#### [Work required]
Please write out all of the records below exactly as they appear.

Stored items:
***

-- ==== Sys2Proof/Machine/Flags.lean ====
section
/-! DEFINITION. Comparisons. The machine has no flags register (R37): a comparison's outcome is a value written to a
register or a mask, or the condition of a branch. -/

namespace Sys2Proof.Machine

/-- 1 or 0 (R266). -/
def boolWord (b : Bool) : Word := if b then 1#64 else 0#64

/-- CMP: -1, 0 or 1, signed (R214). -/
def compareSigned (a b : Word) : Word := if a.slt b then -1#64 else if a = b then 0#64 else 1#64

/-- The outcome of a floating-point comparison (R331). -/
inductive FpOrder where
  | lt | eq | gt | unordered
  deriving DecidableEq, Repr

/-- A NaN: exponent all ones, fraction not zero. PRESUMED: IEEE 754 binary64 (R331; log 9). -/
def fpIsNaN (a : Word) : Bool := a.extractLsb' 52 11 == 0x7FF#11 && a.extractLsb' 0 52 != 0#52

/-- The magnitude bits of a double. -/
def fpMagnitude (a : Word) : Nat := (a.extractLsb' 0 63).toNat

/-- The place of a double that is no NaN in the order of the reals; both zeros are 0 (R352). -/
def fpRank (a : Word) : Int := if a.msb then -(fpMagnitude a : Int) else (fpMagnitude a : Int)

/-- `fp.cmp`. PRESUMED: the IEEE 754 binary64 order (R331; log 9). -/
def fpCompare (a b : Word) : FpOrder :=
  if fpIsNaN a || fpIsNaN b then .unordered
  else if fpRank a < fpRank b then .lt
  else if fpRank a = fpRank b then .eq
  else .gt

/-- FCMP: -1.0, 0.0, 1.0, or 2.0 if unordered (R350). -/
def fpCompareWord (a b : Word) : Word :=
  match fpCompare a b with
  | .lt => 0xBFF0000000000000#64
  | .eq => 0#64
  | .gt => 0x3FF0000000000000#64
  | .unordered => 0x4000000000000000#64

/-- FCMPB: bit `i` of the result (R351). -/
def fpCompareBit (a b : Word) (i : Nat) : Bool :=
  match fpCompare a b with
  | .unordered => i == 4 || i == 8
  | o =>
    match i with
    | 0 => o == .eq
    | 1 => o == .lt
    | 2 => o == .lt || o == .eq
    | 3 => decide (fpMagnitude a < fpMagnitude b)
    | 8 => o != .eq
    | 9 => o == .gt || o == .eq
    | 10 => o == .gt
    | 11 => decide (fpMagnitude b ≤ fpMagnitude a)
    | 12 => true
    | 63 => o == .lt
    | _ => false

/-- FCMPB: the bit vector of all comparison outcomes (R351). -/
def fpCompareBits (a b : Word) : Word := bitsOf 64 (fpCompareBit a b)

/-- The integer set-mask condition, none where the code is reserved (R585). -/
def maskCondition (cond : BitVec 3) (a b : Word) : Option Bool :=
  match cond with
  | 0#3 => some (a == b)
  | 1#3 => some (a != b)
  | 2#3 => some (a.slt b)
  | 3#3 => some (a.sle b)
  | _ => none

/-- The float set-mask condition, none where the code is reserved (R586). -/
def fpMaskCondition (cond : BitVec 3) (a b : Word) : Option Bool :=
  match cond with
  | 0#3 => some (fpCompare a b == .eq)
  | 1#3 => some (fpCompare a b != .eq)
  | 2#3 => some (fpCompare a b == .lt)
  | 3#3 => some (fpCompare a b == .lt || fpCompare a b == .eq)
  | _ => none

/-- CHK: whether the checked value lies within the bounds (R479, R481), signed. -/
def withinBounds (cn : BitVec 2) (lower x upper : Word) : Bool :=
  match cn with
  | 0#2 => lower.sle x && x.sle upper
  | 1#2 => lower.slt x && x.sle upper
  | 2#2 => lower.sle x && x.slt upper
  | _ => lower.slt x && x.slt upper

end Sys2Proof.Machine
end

***

#### [Solved problem]
-- ==== Sys2Proof/Machine/Flags.lean ====
section
/-! DEFINITION. Comparisons. The machine has no flags register (R37): a comparison's outcome is a value written to a
register or a mask, or the condition of a branch. -/

namespace Sys2Proof.Machine

/-- 1 or 0 (R266). -/
def boolWord (b : Bool) : Word := if b then 1#64 else 0#64

/-- CMP: -1, 0 or 1, signed (R214). -/
def compareSigned (a b : Word) : Word := if a.slt b then -1#64 else if a = b then 0#64 else 1#64

/-- The outcome of a floating-point comparison (R331). -/
inductive FpOrder where
  | lt | eq | gt | unordered
  deriving DecidableEq, Repr

/-- A NaN: exponent all ones, fraction not zero. PRESUMED: IEEE 754 binary64 (R331; log 9). -/
def fpIsNaN (a : Word) : Bool := a.extractLsb' 52 11 == 0x7FF#11 && a.extractLsb' 0 52 != 0#52

/-- The magnitude bits of a double. -/
def fpMagnitude (a : Word) : Nat := (a.extractLsb' 0 63).toNat

/-- The place of a double that is no NaN in the order of the reals; both zeros are 0 (R352). -/
def fpRank (a : Word) : Int := if a.msb then -(fpMagnitude a : Int) else (fpMagnitude a : Int)

/-- `fp.cmp`. PRESUMED: the IEEE 754 binary64 order (R331; log 9). -/
def fpCompare (a b : Word) : FpOrder :=
  if fpIsNaN a || fpIsNaN b then .unordered
  else if fpRank a < fpRank b then .lt
  else if fpRank a = fpRank b then .eq
  else .gt

/-- FCMP: -1.0, 0.0, 1.0, or 2.0 if unordered (R350). -/
def fpCompareWord (a b : Word) : Word :=
  match fpCompare a b with
  | .lt => 0xBFF0000000000000#64
  | .eq => 0#64
  | .gt => 0x3FF0000000000000#64
  | .unordered => 0x4000000000000000#64

/-- FCMPB: bit `i` of the result (R351). -/
def fpCompareBit (a b : Word) (i : Nat) : Bool :=
  match fpCompare a b with
  | .unordered => i == 4 || i == 8
  | o =>
    match i with
    | 0 => o == .eq
    | 1 => o == .lt
    | 2 => o == .lt || o == .eq
    | 3 => decide (fpMagnitude a < fpMagnitude b)
    | 8 => o != .eq
    | 9 => o == .gt || o == .eq
    | 10 => o == .gt
    | 11 => decide (fpMagnitude b ≤ fpMagnitude a)
    | 12 => true
    | 63 => o == .lt
    | _ => false

/-- FCMPB: the bit vector of all comparison outcomes (R351). -/
def fpCompareBits (a b : Word) : Word := bitsOf 64 (fpCompareBit a b)

/-- The integer set-mask condition, none where the code is reserved (R585). -/
def maskCondition (cond : BitVec 3) (a b : Word) : Option Bool :=
  match cond with
  | 0#3 => some (a == b)
  | 1#3 => some (a != b)
  | 2#3 => some (a.slt b)
  | 3#3 => some (a.sle b)
  | _ => none

/-- The float set-mask condition, none where the code is reserved (R586). -/
def fpMaskCondition (cond : BitVec 3) (a b : Word) : Option Bool :=
  match cond with
  | 0#3 => some (fpCompare a b == .eq)
  | 1#3 => some (fpCompare a b != .eq)
  | 2#3 => some (fpCompare a b == .lt)
  | 3#3 => some (fpCompare a b == .lt || fpCompare a b == .eq)
  | _ => none

/-- CHK: whether the checked value lies within the bounds (R479, R481), signed. -/
def withinBounds (cn : BitVec 2) (lower x upper : Word) : Bool :=
  match cn with
  | 0#2 => lower.sle x && x.sle upper
  | 1#2 => lower.slt x && x.sle upper
  | 2#2 => lower.sle x && x.slt upper
  | _ => lower.slt x && x.slt upper

end Sys2Proof.Machine
end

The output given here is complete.